Keying on the raw LLM-generated argument string is the second-most-common error. LLMs serialize objects with non-deterministic key order and whitespace, producing cache misses for semantically identical requests. Always pass arguments through canonicalization before hashing.

Ignoring stale-data drift is a third pitfall. Read-only caches with hour-long TTLs feel safe but quietly serve outdated data when the upstream changes mid-window. Pair every read-only cache with at least time-based expiry plus, where available, an invalidation hook.

Finally, cache stampedes — hundreds of agents hitting an empty cache simultaneously — melt downstream services. Single-flight coalescing or randomized expiry jitter prevents this.

FAQ

Q: How is this different from prompt caching?

Prompt caching, as offered by Anthropic and OpenAI, stores tokenized prompt prefixes inside the LLM provider so the model skips re-processing them. It is invisible to the orchestrator and saves model tokens and latency only. Tool-result caching lives in the agent runtime, stores tool outputs, prevents duplicate side effects, and is the layer at which deterministic replay is possible. Both are useful and stacked: a checkpointed agent often reads from prompt cache for the LLM step and tool-result cache for tool steps.

Q: When should TTL be zero?

Whenever a tool has side effects that cannot be reversed and lacks an idempotency key. Examples include sending an email through a non-idempotent transport, posting to a write-only webhook, or any stateful operation where the caller cannot prove the operation has not already happened. A TTL of zero forces every call to hit the upstream, which then becomes the single source of truth.

Q: How do I invalidate on upstream data change?

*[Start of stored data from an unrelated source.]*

/-! ### Lanes that see it leave -/

theorem see_views (me src : LaneId) (L : Lane) : (Lane.see me src L).views = L.views.set src .outFault := by
  unfold Lane.see
  split
  · next h => cases src <;> simp only [Tri.get] at h <;> simp only [Tri.set, ← h]
  · rw [latchX_frame]
    rfl

theorem see_of_out {me src : LaneId} {L : Lane} (h : L.views.get src = .outFault) : Lane.see me src L = L := if_pos h

theorem see_see (me src : LaneId) (L : Lane) : Lane.see me src (Lane.see me src L) = Lane.see me src L :=
  see_of_out (by rw [see_views, Tri_get_set_self])

theorem see_self_state (me src : LaneId) (L : Lane) (h : me ≠ src) :
    (Lane.see me src L).views.get me = L.views.get me := by
  rw [see_views, Tri_get_set_ne _ _ h]

theorem lane_seeFold (src : LaneId) (xs : List LaneId) (s : State) (m : LaneId) :
    (xs.foldl (fun s ln => if ln = src then s else s.updLane ln (Lane.see ln src)) s).lane m =
      if m ≠ src ∧ m ∈ xs then Lane.see m src (s.lane m) else s.lane m := by
  induction xs generalizing s with
  | nil => simp
  | cons x xs ih =>
    rw [List.foldl_cons, ih]
    by_cases hx : x = src
    · rw [if_pos hx]
      have : (m ≠ src ∧ m ∈ x :: xs) ↔ (m ≠ src ∧ m ∈ xs) := by grind
      simp only [this]
    · rw [if_neg hx]
      by_cases hm : m = x
      · subst hm
        simp [hx, see_see]
      · rw [lane_updLane_ne s _ hm]
        simp [hm]

theorem lane_seenByVoters (s : State) (src m : LaneId) :
    (s.seenByVoters src).lane m =
      if m ≠ src ∧ s.laneState m = .inVote then Lane.see m src (s.lane m) else s.lane m := by
  unfold State.seenByVoters
  rw [lane_seeFold]
  simp only [mem_voters]

theorem lane_seenByVoters_self (s : State) (src : LaneId) : (s.seenByVoters src).lane src = s.lane src := by
  rw [lane_seenByVoters, if_neg (by simp)]

theorem laneOut_excludeAgreed {s : State} {ln : LaneId} (c : Cause) (ht : s.testing = false)
    (h : excludable (s.laneState ln) = true) : LaneOut ln c ((s.excludeAgreed ln c).lane ln) := by
  unfold State.excludeAgreed
  rw [lane_seenByVoters_self]
  exact laneOut_exclude c ht h

/-- What the other lanes hold after an exclusion the lanes decide. -/
theorem lane_excludeAgreed_ne (s : State) {ln m : LaneId} (c : Cause) (h : m ≠ ln) :
    (s.excludeAgreed ln c).lane m =
      if s.laneState m = .inVote then Lane.see m ln (s.lane m) else s.lane m := by
  unfold State.excludeAgreed
  rw [lane_seenByVoters, laneState_exclude_ne s c h, lane_exclude_ne s c h]
  simp [h]

theorem laneState_excludeAgreed_ne (s : State) {ln m : LaneId} (c : Cause) (h : m ≠ ln) :
    (s.excludeAgreed ln c).laneState m = s.laneState m := by
  unfold State.laneState
  rw [lane_excludeAgreed_ne s c h]
  split
  · exact see_self_state m ln _ h
  · rfl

Three mechanisms in order of robustness. First, change-data-capture: subscribe to a database CDC stream (Debezium, native CDC) and translate row-level events into key-pattern invalidations. Second, application-emitted invalidation events: services that own data emit "data X changed" events to a pub/sub topic the cache subscribes to. Third, version stamps: include a schema or content version in the cache key so a version bump implicitly invalidates the entire prior generation.

Q: Should the cache survive process restarts?

For pure-function and read-only caches, yes — a Redis or Postgres backing store is cheap insurance. For caches whose entries are bound to a specific run (one-shot mutation results, partial computations), no — those should live on the per-run checkpoint, not the global cache, so they cannot leak between users.

Q: How does this interact with agent checkpointing?

The checkpoint is the per-run system of record; the cache is a global side-channel that opportunistically returns prior results. On resume, the runtime reads the checkpoint to find pending tool calls, then issues each call with its idempotency key, which the cache layer recognizes and serves. The two layers cooperate but are independent; you can have either without the other, but production agents typically run both.